▸ YOUR TASK:
Among the lines listed below, count those that include the string "gives", and state only the count.
***
-- ==== Sys2Proof/Tests/Slice0.lean ====
section
/-! SUPPORT. The model's own tests: the checks of WellFormed, words written out bit by bit from 30_encoding.md, vectors of
95_test_vectors.md, and for every statement with hypotheses a state and operands that meet them. -/

namespace Sys2Proof.Tests

open Sys2Proof.Machine

/-! ### Helpers -/

/-- The example wiring of 95_test_vectors.md: DS 7, SHCP 8, STCP 12. -/
def conf (m : Nat) (pad : Bool) (mExt : Nat) : Config := ⟨m, 7, 8, 12, pad, 1, mExt⟩

/-- An idle SRSER whose control pins are outputs, at level 0; the environment holds the pad of pin 13 high. -/
def start (c : Config) (inputs : List Input) : State where
  cfg := c
  ports := ⟨0x80, 0x00, 0x11, 0x00, 0x00, 0x20⟩
  buf := List.replicate c.nbits false
  seq := Seq.reset
  rsp := none
  inputs := inputs
  draws := 0
  trace := []
  chain := ⟨List.replicate c.stages false, List.replicate c.stages false, 0⟩

/-- The same with every port register 0, as after reset. -/
def fresh (inputs : List Input) : State :=
  { start (conf 1 false 1) inputs with ports := ⟨0x00, 0x00, 0x00, 0x00, 0x00, 0x20⟩ }

/-- One register, with the sequencer where it is wanted. -/
def midway (pad : Bool) (q : Seq) (inputs : List Input) : State := { start (conf 1 pad 1) inputs with seq := q }

/-- Two registers, in the middle of a command, and then a reset and the boot words of 70_reset_and_hazards.md R143. -/
def midwayOfTwo : State :=
  { start (conf 2 true 2) [.reset, .offer 0x100C0001, .offer 0x10080001, .offer 0x10070001, .offer 0x60010000,
      .offer 0x60020000] with
    seq := ⟨.clkHi, 5, false, 0, 0⟩ }

/-- The state a step goes to, if it goes to one. -/
def after (o : Host.Outcome State Fault Refusal) : Option State :=
  match o with
  | .next t => some t
  | _ => none

/-- The response word and the four port registers after one step. -/
def portsAfter (s : State) : Option (Option Word × Byte × Byte × Byte × Byte) :=
  (after (step s)).map fun t => (rspPort t, t.ports.dira, t.ports.outa, t.ports.dirb, t.ports.outb)

/-! ### WellFormed: each check refuses an ill-formed term -/

theorem test_wf_sample_ranges : (conf 1 false 1).wf = true ∧ (conf 255 true 1).wf = true := by decide
theorem test_wf_no_register : (conf 0 false 1).wf = false := by decide
theorem test_wf_too_many_registers : (conf 256 false 1).wf = false := by decide
theorem test_wf_no_cycle : ({ conf 1 false 1 with tStep := 0 } : Config).wf = false := by decide
theorem test_wf_no_external_register : (conf 1 false 0).wf = false := by decide
theorem test_wf_pins : (conf 1 false 1).wfPins = true := by decide
theorem test_wf_pins_invalid :
    ({ conf 1 false 1 with pinDs := 1 } : Config).wfPins = false ∧
    ({ conf 1 false 1 with pinShcp := 14 } : Config).wfPins = false ∧
    ({ conf 1 false 1 with pinStcp := 13 } : Config).wfPins = false := by decide
theorem test_wf_pins_shared :
    ({ conf 1 false 1 with pinDs := 8 } : Config).wfPins = false ∧
    ({ conf 1 false 1 with pinDs := 12 } : Config).wfPins = false ∧
    ({ conf 1 false 1 with pinShcp := 12 } : Config).wfPins = false := by decide

/-! ### Decode and encode: words written out from the patterns of 30_encoding.md R62 -/

theorem test_decode_cfgdir : decode 0b0001_0000_00001001_00000000_00000001 = .ok (.cfgdir 9 true) := by rfl
theorem test_decode_pinwr : decode 0b0010_0000_00000101_00000000_00000001 = .ok (.pinwr 5 true) := by rfl
theorem test_decode_pinrd : decode 0b0011_0000_00001101_00000000_00000000 = .ok (.pinrd 13) := by rfl
theorem test_decode_abspos : decode 0b0100_0000_00000010_00000111_00000000 = .ok (.abspos 2 7) := by rfl
theorem test_decode_regwr : decode 0b0101_0000_00000001_00000011_00000001 = .ok (.regwr 1 3 true) := by rfl
theorem test_decode_initch : decode 0b0110_0000_00000010_00000000_00000000 = .ok (.initch 2) := by rfl
theorem test_decode_shout : decode 0b0111_0000_00000000_00000000_00000000 = .ok .shout := by rfl

/-- Table T0b of 95_test_vectors.md: every one of its words is illegal. -/
theorem test_decode_illegal :
    ([0x00000000, 0xFFFFFFFF, 0x80000000, 0xF0000000, 0x10090003, 0x11090001, 0x10090101, 0x300D0001, 0x40020701,
      0x50010303, 0x60020100, 0x70000001, 0x70010000].map fun w => (decode w).toOption) =
      List.replicate 13 none := by decide

/-- Table T0a: the words of these commands. -/
theorem test_encode :
    [encode (.cfgdir 9 false), encode (.pinwr 255 true), encode (.pinrd 13), encode (.abspos 2 7),
      encode (.regwr 0 255 true), encode (.initch 2), encode .shout] =
    [0x10090000, 0x20FF0001, 0x300D0000, 0x40020700, 0x5000FF01, 0x60020000, 0x70000000] := by decide

/-- Lines of the programs P1 and P3 of 95_test_vectors.md. -/
theorem test_assemble :
    assemble "OUTPUT" [12] = some 0x100C0001 ∧ assemble "PINLO" [5] = some 0x20050000 ∧
    assemble "CLRBIT" [1, 255] = some 0x5001FF00 ∧ assemble "CFGDIR" [256, 1] = none ∧
    assemble "REGWR" [1, 3, 2] = none ∧ assemble ".word" [0x70010000] = some 0x70010000 := by decide

/-- Lines of text in the syntax of 30_encoding.md R69. -/
theorem test_assemble_line :
    assembleLine "REGWR 1, 3, 1  ; set bit 3".toList = some 0x50010301 ∧ assembleLine "SHOUT".toList = some 0x70000000 ∧
    assembleLine "PINRD 0x0D".toList = some 0x300D0000 ∧ assembleLine "PINRD 0x".toList = none ∧
    assembleLine ".word 0x80000000".toList = some 0x80000000 ∧ assembleLine "NOP".toList = none := by decide

/-! ### One step of each command (40_port_group.md, 41_shift_chain.md, 95_test_vectors.md) -/

/-- R80: `CFGDIR 9, 1` from reset gives `DIRB = 0x02`. -/
theorem test_cfgdir_group_b :
    portsAfter (fresh [.offer 0x10090001]) = some (some 0x00000000, 0x00, 0x00, 0x02, 0x00) := by decide

/-- T1, row 13: pin 13 cannot be made an output. -/
theorem test_cfgdir_read_only_pin :
    portsAfter (fresh [.offer 0x100D0001]) = some (some 0x10000000, 0x00, 0x00, 0x00, 0x00) := by decide

/-- R81: `PINWR 9, 1` with `OUTA = 0x20` gives `OUTB = 0x02` and leaves `OUTA`. -/
theorem test_pinwr_group_b :
    portsAfter { fresh [.offer 0x20090001] with ports := ⟨0x00, 0x20, 0x00, 0x00, 0x00, 0x20⟩ } =
      some (some 0x00000000, 0x00, 0x20, 0x00, 0x02) := by decide

/-- Program P5, line `PINHI 8`: a rising edge of the clock line takes the data line's 1 into stage 0 of the chain; the output
stage does not move. -/
theorem test_pinwr_clock_edge :
    (after (step
      { start (conf 1 false 1) [.offer 0x20080001] with
        ports := ⟨0x80, 0x80, 0x11, 0x10, 0x00, 0x00⟩
        chain := ⟨[true, false, false, false, false, false, false, false],
          [true, false, false, false, false, false, false, false], 0⟩ })).map (fun t => (t.chain.sh, t.chain.q)) =
      some ([true, true, false, false, false, false, false, false],
        [true, false, false, false, false, false, false, false]) := by decide

/-- R82: `PINRD 13` with pad B5 high answers 1; `PINRD 14` answers 0x10000000. -/
theorem test_pinrd_level :
    (portsAfter (fresh [.offer 0x300D0000])).map (·.1) = some (some 0x00000001) ∧
    (portsAfter (fresh [.offer 0x300E0000])).map (·.1) = some (some 0x10000000) := by decide

/-- R91: with `M = 2`, `ABSPOS 2, 7` answers 15 and `ABSPOS 2, 8` faults. -/
theorem test_abspos :
    (portsAfter (start (conf 2 false 2) [.offer 0x40020700])).map (·.1) = some (some 0x0000000F) ∧
    (portsAfter (start (conf 2 false 2) [.offer 0x40020800])).map (·.1) = some (some 0x20000000) := by decide

/-- T4, step 1 of its table: `REGWR 1, 3, 1` sets `BUF[3]` and starts the sequencer. -/
theorem test_regwr_accepted :
    (after (step (start (conf 1 false 1) [.offer 0x50010301]))).map (fun t => (t.buf, t.seq.phase, rspPort t)) =
      some ([false, false, false, true, false, false, false, false], .latchLo, none) := by decide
***
▸ FINISHED TASK:
2